IF Filters and HD Radio Self-Noise

Nearly all stereo decoders use a 38 kHz square wave to demodulate the L−R signal, which occupies 23 to 53 kHz in the stereo composite. An unintended consequence is that the waveform's fifth harmonic demodulates power near 190 kHz. HD Radio digital sidebands, which appear at 129 to 198 kHz for hybrid service mode MP1, can cause an annoying background noise when the fifth harmonic demodulates them. Extended hybrid signals, whose spectrum begins near 116 kHz for service mode MP3, cause additional noise due to the third harmonic at 114 kHz. A lowpass filter between the FM detector and stereo decoder can eliminate this HD Radio self-noise.

These images from an HP 141T/8553B/8552B spectrum analyzer show the detected spectrum in several tuners for various IF filters. I sampled the signals at the detector output prior to any postdetection filter. The horizontal span is 0 to 200 kHz, the vertical scale is 10 dB/div, and the analysis-filter bandwidth is 3 kHz.

This is the demodulated spectrum of KUSC in Los Angeles in a Yamaha T-1020 tuner. The tuner had two Murata SFE10.7MA5 280 kHz ceramic filters installed. The digital sidebands occupy spectrum about 129 to 198 kHz from the center of the RF channel. Analog modulation smears the demodulated digital spectrum by moving the carrier with respect to the digital sidebands. The smearing is visible in this image and in the ones that follow.

The 190 kHz fifth harmonic of the stereo decoder's 38 kHz oscillator can demodulate the sideband power between 175 and 198 kHz to baseband. This is the area of interest. (The digital sidebands may get smeared to within demodulation range of the 114 kHz third harmonic, but the resulting noise is likely to be audibly masked by the modulation that caused the smearing.)

This compares the spectra for two SFE10.7MXs, which came with the tuner, and a pair of SFE10.7MP3s. Both are specified as 250 kHz wide at the −3-dB point. The lower trace for the MP3s is nearly identical to that of the 280s in the previous image.

This is the spectrum for two SFE10.7MS2 230-kHz filters.

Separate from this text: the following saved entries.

-- ==== Sys2Proof/Machine/Translate.lean ====
section
/-! DEFINITION. The kernel address space (R86, R87), page-table walks and what may stand in for them (R323 to R329),
and the ownership of lines (R347). -/

namespace Sys2Proof.Machine

/-! ### The kernel address space -/

/-- Where a kernel address lies (R86). -/
inductive VWin where
  | global
  | handle (off : Nat)
  | priv (off : Nat)
  | spad (off : Nat)
  | bad
deriving DecidableEq, Repr

/-- The window of an address. -/
def vwin (va : Nat) : VWin :=
  if va < 2 ^ 56 then .global
  else if 0xFFFFD00000000000 ≤ va ∧ va < 0xFFFFD00000400000 then .handle (va - 0xFFFFD00000000000)
  else if 0xFFFFE00000000000 ≤ va ∧ va < 0xFFFFF00000000000 then .priv (va - 0xFFFFE00000000000)
  else if 0xFFFFF00000000000 ≤ va then .spad (va - 0xFFFFF00000000000)
  else .bad

/-- First address of the handle table (R86). -/
def handleBase : Nat := 0xFFFFD00000000000

/-- An access of n bytes is within what its window gives the thread (R87). -/
def addrOk (s p va n : Nat) (write : Bool) : Bool :=
  match vwin va with
  | .global => decide (va + n ≤ 2 ^ 56)
  | .handle off => !write && decide (off + n ≤ 0x400000)
  | .priv off => decide (off + n ≤ p)
  | .spad off => decide (off + n ≤ s)
  | .bad => false

/-! ### Page tables -/

/-- What an access needs of a leaf (R327). -/
inductive Need where
  | read | write | readWrite | exec | any
deriving DecidableEq, Repr

/-- The outcome of a walk (R326): a fault's kind and level, or a leaf entry with the physical address and its level. -/
inductive Xl where
  | fault (kind level : Nat)
  | leaf (entry pa level : Nat)
deriving DecidableEq, Repr

/-- Index(va, lev) of R324; 0 stands for the sub-table. -/
def ptIndex (va : Nat) : Nat → Nat
  | 0 => bits va 15 12
  | 1 => bits va 28 16
  | 2 => bits va 41 29
  | 3 => bits va 54 42
  | _ => bits va 56 55

/-- Bytes one entry of a level covers (R324). -/
def ptCover : Nat → Nat
  | 0 => 2 ^ 12
  | 1 => 2 ^ 16
  | 2 => 2 ^ 29
  | 3 => 2 ^ 42
  | _ => 2 ^ 55

/-- The LEVEL code of a level: 5 for the sub-table (R326). -/
def levelCode (n : Nat) : Nat := if n = 0 then 5 else n

/-- The physical address field of an entry (R325). -/
def ptAddr (e : Nat) : Nat := bits e 51 7 * 2 ^ 7

/-- A partition's walk may read an entry: its table lies in the partition's own memory (R305; log 84, DESIGN CHOICE). -/
def State.entryOk (s : State) (part a : Nat) : Bool := s.paOk part a

/-- The walk from an entry read at a level on, with the entries it reads below (R326). -/
def walkFrom (s : State) (part va : Nat) : Nat → Nat → List (Nat × Nat) × Xl
  | 0, e =>
    let b := ptAddr e
    if !bit e 0 then ([], .fault 1 5)
    else if bits e 63 52 ≠ 0 ∨ bit e 1 ∨ bit e 6 ∨ b % 2 ^ 12 ≠ 0 then ([], .fault 2 5)
    else ([], .leaf e (b + bits va 11 0) 5)
  | n + 1, e =>
    let lev := n + 1
    let a := ptAddr e
    let down : List (Nat × Nat) × Xl :=
      if !s.entryOk part (a + 8 * ptIndex va n) then ([], .fault 4 (levelCode n))
      else
        let x := s.homeNat (a + 8 * ptIndex va n) 8
        let r := walkFrom s part va n x
        ((n, x) :: r.1, r.2)
    if !bit e 0 then ([], .fault 1 lev)
    else if bits e 63 52 ≠ 0 then ([], .fault 2 lev)
    else if bit e 1 && decide (2 ≤ lev) then
      if bits e 6 2 ≠ 0 ∨ a % 2 ^ 16 ≠ 0 then ([], .fault 2 lev) else down
    else if 3 ≤ lev then ([], .fault 2 lev)
    else if lev = 2 then
      if bit e 6 ∨ a % 2 ^ 29 ≠ 0 then ([], .fault 2 2) else ([], .leaf e (a + bits va 28 0) 2)
    else if !bit e 1 then
      if a % 2 ^ 16 ≠ 0 then ([], .fault 2 1) else ([], .leaf e (a + bits va 15 0) 1)
    else if bits e 6 2 ≠ 0 then ([], .fault 2 1)
    else down

/-- The walk from the root (R326). -/
def walk (s : State) (part root va : Nat) : List (Nat × Nat) × Xl :=
  if !s.entryOk part (root + 8 * ptIndex va 4) then ([], .fault 4 4)
  else
    let e := s.homeNat (root + 8 * ptIndex va 4) 8
    let r := walkFrom s part va 4 e
    ((4, e) :: r.1, r.2)

/-- What the walk reads for an address lies behind self-tests passed, seen from a die (R382; log 92, DEDUCED). -/
def State.walkable (s : State) (die part root va : Nat) : Bool :=
  let v := va % 2 ^ 57
  let r := (walk s part root v).1
  s.usable die (root + 8 * ptIndex v 4) && (r.zip (r.drop 1)).all fun x => s.usable die (ptAddr x.1.2 + 8 * ptIndex v x.2.1)

/-- A level-1 entry of a contiguous run taken for the whole run (R328): leaf entry j of the run seen from page i. The run's
physical address may lie below 0, which is no address of any window. -/
def runLeaf (e va j : Nat) : Option Xl :=
  if bit e 0 && !bit e 1 && bit e 6 && bits e 63 52 == 0 && ptAddr e % 2 ^ 16 == 0 then
    let up := ptAddr e + 65536 * bits va 20 16 + bits va 15 0
    some (if up < 65536 * j then .fault 4 1 else .leaf e (up - 65536 * j) 1)
  else none

/-- The other entries of a run of level-1 leaves that may stand in for the one read (R328): each entry with its number in
the run and what it gives. -/
def runOthers (s : State) (part va : Nat) (reads : List (Nat × Nat)) : List (Nat × Nat × Xl) :=
  match reads.find? (·.1 == 2) with
  | some (_, e) =>
    if bit e 0 && bit e 1 && bits e 6 2 == 0 && bits e 63 52 == 0 && ptAddr e % 2 ^ 16 == 0 then
      (upto 0 32).filterMap fun j =>
        let a := ptAddr e + 8 * (bits va 28 21 * 32 + j)
        if !s.entryOk part a then none
        else
          let x := s.homeNat a 8
          (runLeaf x va j).map fun r => (j, x, r)
    else []
  | none => []

/-- A leaf grants an access (R327). -/
def leafOk (e : Nat) : Need → Bool
  | .read => bit e 2
  | .write => bit e 3 && !bit e 4
  | .readWrite => bit e 2 && bit e 3 && !bit e 4
  | .exec => bit e 4
  | .any => true

/-- A walk's outcome for n bytes after the checks of R326 and R327 for a partition: the leaf's fault of kind 4 or 3, if
any. -/
def Xl.check (s : State) (part : Nat) (need : Need) (n : Nat) : Xl → Xl
  | .fault k l => .fault k l
  | .leaf e pa l =>
    if !(upto pa n).all (s.paOk part) then .fault 4 l else if leafOk e need then .leaf e pa l else .fault 3 l

/-- A way a translation may come out: the entries it has read, each with the level and the address it was indexed by, and
the outcome. -/
structure Way where
  reads : List (Nat × Nat × Nat)
  out : Xl
deriving DecidableEq, Repr

/-- The entries read on a walk for an address, each with the address it covers from. -/
def readsAt (va : Nat) (reads : List (Nat × Nat)) : List (Nat × Nat × Nat) :=
  reads.map fun x => (x.1, va / ptCover x.1 * ptCover x.1, x.2)

/-- What a kept entry gives for an address it covers, with the entries read below it (R328, R329). -/
def TlbE.way (s : State) (va : Nat) (t : TlbE) : Option Way :=
  let n := if t.level = 5 then 0 else t.level
  if t.va = va / ptCover n * ptCover n then
    let r := walkFrom s t.part va n t.entry.toNat
    some ⟨readsAt va r.1, r.2⟩
  else if t.level = 1 ∧ t.va / 2 ^ 21 = va / 2 ^ 21 then (runLeaf t.entry.toNat va (bits t.va 20 16)).map fun x => ⟨[], x⟩
  else none

/-- One way for each outcome, with the entries that any way to it reads. -/
def dedupWays (ws : List Way) : List Way :=
  (dedup (ws.map (·.out))).map fun o => ⟨(ws.filter fun w => w.out == o).flatMap (·.reads), o⟩

/-- Every way a translation may come out: the walk's own, by one of a run's other entries, from a kept entry. -/
def State.xlates (s : State) (c : Ctx) (va : Nat) : List Way :=
  let (reads, own) := walk s c.part c.ptroot va
  let others := (runOthers s c.part va reads).map fun x =>
    (⟨readsAt va reads ++ [(1, va / 2 ^ 21 * 2 ^ 21 + 65536 * x.1, x.2.1)], x.2.2⟩ : Way)
  let kept := s.tlb.filterMap fun t => if t.ctx == c.ctxid && t.part == c.part then t.way s va else none
  dedupWays (⟨readsAt va reads, own⟩ :: others ++ kept)

/-- The bytes a kept leaf maps; none where the entry points to a table. -/
def TlbE.size (t : TlbE) : Option Nat :=
  let e := t.entry.toNat
  let n := if t.level = 5 then 0 else t.level
  if n = 0 || (n == 1 && !bit e 1) || (n == 2 && !bit e 1) then some (if n = 1 && bit e 6 then 2 ^ 21 else ptCover n) else none

/-- The frames a kept leaf covers. -/
def TlbE.covers (t : TlbE) (frame : Nat) : Bool :=
  match t.size with
  | some n =>
    let base := ptAddr t.entry.toNat / n * n
    decide (base ≤ 4096 * frame) && decide (4096 * frame < base + n)
  | none => false

/-- A partition keeps a translation through which a frame may be executed (R319, R325). -/
def State.executable (s : State) (part frame : Nat) : Bool :=
  s.tlb.any fun t => t.part == part && bit t.entry.toNat 4 && t.covers frame

/-- Keep the valid entries that a translation has read (R329). -/
def State.keep (s : State) (c : Ctx) (reads : List (Nat × Nat × Nat)) : State :=
  let new := reads.filterMap fun (n, a, e) =>
    if bit e 0 then
      let t : TlbE := ⟨c.ctxid, c.part, levelCode n, a, BitVec.ofNat 64 e⟩
      if s.tlb.contains t then none else some t
    else none
  { s with tlb := s.tlb ++ new }

/-- Translate an address of a context for an access of n bytes (R323 to R329). Where more than one outcome is open, a free
value chooses, and the entries read on that way are kept (log 6, DEDUCED). -/
def State.translate (s : State) (c : Ctx) (va : Nat) (need : Need) (n : Nat := 1) : State × Xl :=
  let va := va % 2 ^ 57
  match s.xlates c va with
  | [w] => (s.keep c w.reads, w.out.check s c.part need n)
  | ws =>
    let i := (Config.freeWord s.free).toNat % ws.length
    let w := nth ws i ⟨[], .fault 1 4⟩
    ((s.keep c w.reads).spend 1, w.out.check s c.part need n)

/-! ### Ownership of lines (R347) -/

/-- How a line stands in a launch's ownership table: partitioned with its owner block, shared, or unclaimed. -/
inductive LineKind where
  | owned (block : Nat)
  | shared
  | unclaimed
deriving DecidableEq, Repr

/-- The kind of a line by the first descriptor that contains it (R347); a pointer of 0 makes all memory shared
(R135). -/
def Launch.lineKind (l : Launch) (va : Nat) : LineKind :=
  if l.fld 447 384 = 0 then .shared
  else
    let hit := l.ownt.find? fun d =>
      let x := d.toNat
      bits x 1 0 ≠ 0 && decide (bits x 255 192 ≤ va) && decide (va < bits x 255 192 + bits x 191 128)
    match hit with
    | some d =>
      let x := d.toNat
      if bits x 1 0 = 1 then .owned (bits x 95 64 + (va - bits x 255 192) / bits x 127 96) else .shared
    | none => .unclaimed

/-- A write, atomic or reduction to an address raises an ownership fault for a block (R135). -/
def Launch.ownFault (l : Launch) (num va : Nat) : Bool :=
  l.staged && (match l.lineKind va with
    | .owned b => b ≠ num
    | .shared => false
    | .unclaimed => true)

end Sys2Proof.Machine
end

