/-- The unit of a sheaf divides into the given ones, each with its lanes; more than one records a lane-predicate branch
node (R36, R176). -/
def State.divide (s : State) (e : Env) (us : List ISet) : State :=
  match us with
  | [u] => s.putGrps e.who [e.grp.setUnit { u with lanes := e.unit.lanes }]
  | _ =>
    let (n, s) := s.fresh
    let us := ((upto 0 us.length).zip us).map fun (i, u) => u.enter n .lanes i
    let units := e.grp.units.flatMap fun u => if u.lanes == e.unit.lanes then us else [u]
    s.putGrps e.who [{ e.grp with units := units }]

/-! ### The outcome of a word -/

/-- What a word's own meaning says, once its shared checks have passed. -/
inductive Eff where
  /-- it completes: the environment holds the group as written -/
  | done (s : State) (e : Env)
  /-- it has moved its group itself -/
  | moved (s : State)
  /-- a trap at the word (R337) -/
  | trap (cause : Nat) (tdata : W64) (count : Nat)
  /-- a data or ownership fault: kind, LEVEL, ACC, address and positions of the failing members (R332) -/
  | fault (s : State) (kind level acc : Nat) (addr : W64) (ps : List Nat)
  /-- the group waits at the word -/
  | hold (s : State) (st : Stat)
  /-- nothing happens yet -/
  | wait
  /-- the span expands (R22) -/
  | expand
deriving DecidableEq, Repr

/-- In a span, the word writes the low half of an F64 pair whose high half is no form by itself: the span expands
(R46). -/
def Env.splitsPair (e : Env) (sh : Shape) : Bool :=
  e.grp.span && sh.dsts.any fun d => d % 2 == 0 && !sh.dsts.contains (d + 1) && (e.grp.form32 (d + 1)).isNone

/-- A word runs: shared checks, its own meaning, and what follows. -/
def State.runWord (s : State) (shape : Env → Shape) (f : State → Env → Eff) : Host.Outcome State Fault Refusal :=
  match s.env? s.turn with
  | none => .fault .noActor
  | some e =>
    let sh := shape e
    match s.hazard e sh with
    | some (.trap c d n) => .next (s.trapWord e c d n)
    | some .wait => .next s
    | some .expand => .next (s.expandGrp e)
    | none =>
      let (s1, e1) := s.prepare e sh
      match f s1 e1 with
      | .done t e2 => if e.splitsPair sh then .next (s.expandGrp e) else .next (t.finish e2 e.grp sh)
      | .moved t => .next t
      | .trap c d n => .next (s.trapWord e c d n)
      | .fault t k l a v ps => .next (t.dataFault e k l a v ps)
      | .hold t st => .next (t.onUnit e.who fun u => { u with stat := st })
      | .wait => .next s
      | .expand => .next (s.expandGrp e)

/-- Write a result for the acting members; on a control core every result is uniform (R192). -/
def Env.write (e : Env) (d : Nat) (r : Res) : Env :=
  let r := if e.solo then (match r with
    | .form b _ => .form b 0
    | .form64 b _ => .form64 b 0
    | .lanes vs => .form (nth vs 0 0) 0
    | .lanes64 vs => .form64 (nth vs 0 0) 0) else r
  { e with grp := e.grp.write e.unit d r }

/-- Write a predicate for the acting members. -/
def Env.pwrite (e : Env) (p : Nat) (r : PRes) : Env := { e with grp := e.grp.pwrite e.unit p r }

/-! ### Entering a segment -/

/-- The unit at a new segment, its words not yet fetched (R176). -/
def ISet.goto (u : ISet) (pc : W64) : ISet := { u with via := u.pc, pc := pc, left := 0, code := [] }

end Sys2Proof.Machine
end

Noise near 190 kHz is 13 dB lower than with the MXs, and about 10 dB lower than with the MP3s.

This overlaps the spectra of the 230s and the MXs. The 230 spectrum is slightly corrupted by an adjacent-channel carrier near 200 kHz, but the difference between the filters is clear.

This overlaps spectra for pairs of 280, 180, and 150 kHz filters in a Kenwood KT-45 for KCRW in Santa Monica. The 180s were stock. This is the only single-bandwidth tuner I've come across that came with narrow filters installed.

This image overlaps wide and narrow spectra for KYSR in Los Angeles in a Technics ST-G5 tuner. The wide filter is a 230 followed by a 280, while narrow adds a pair of 150s. The narrow filter drops the response more than 30 dB at 190 kHz. Because the ST-G5 has no postdetection filter, the audible difference in HD Radio self-noise between the two bandwidth settings is pronounced. The 19 kHz pilot has been mostly cancelled at this test point.

This shows wide and narrow spectra for KWVE in San Clemente in a Technics ST-9030 tuner. The station was transmitting in mono. The wide filter is a phase-linear LC block with 23 dB of alternate-channel selectivity. Narrow is a pair of 110 kHz SFE10.7MHYs.

This image compares four 230s vs four 250s (MP3s) in a Sony ST-J75 for KKJZ in Long Beach. (The traces are noisier than in previous images because the spectrum analyzer was set for less video filtering.) Using the pilot as a reference, cascading four filters instead of two drops the digital sidebands an additional 20 dB near 190 kHz. The 230s drop the sidebands another 18 dB. The ST-J75 has a very effective LC postdetection filter and HD Radio self-noise isn't a problem for either set of IF filters.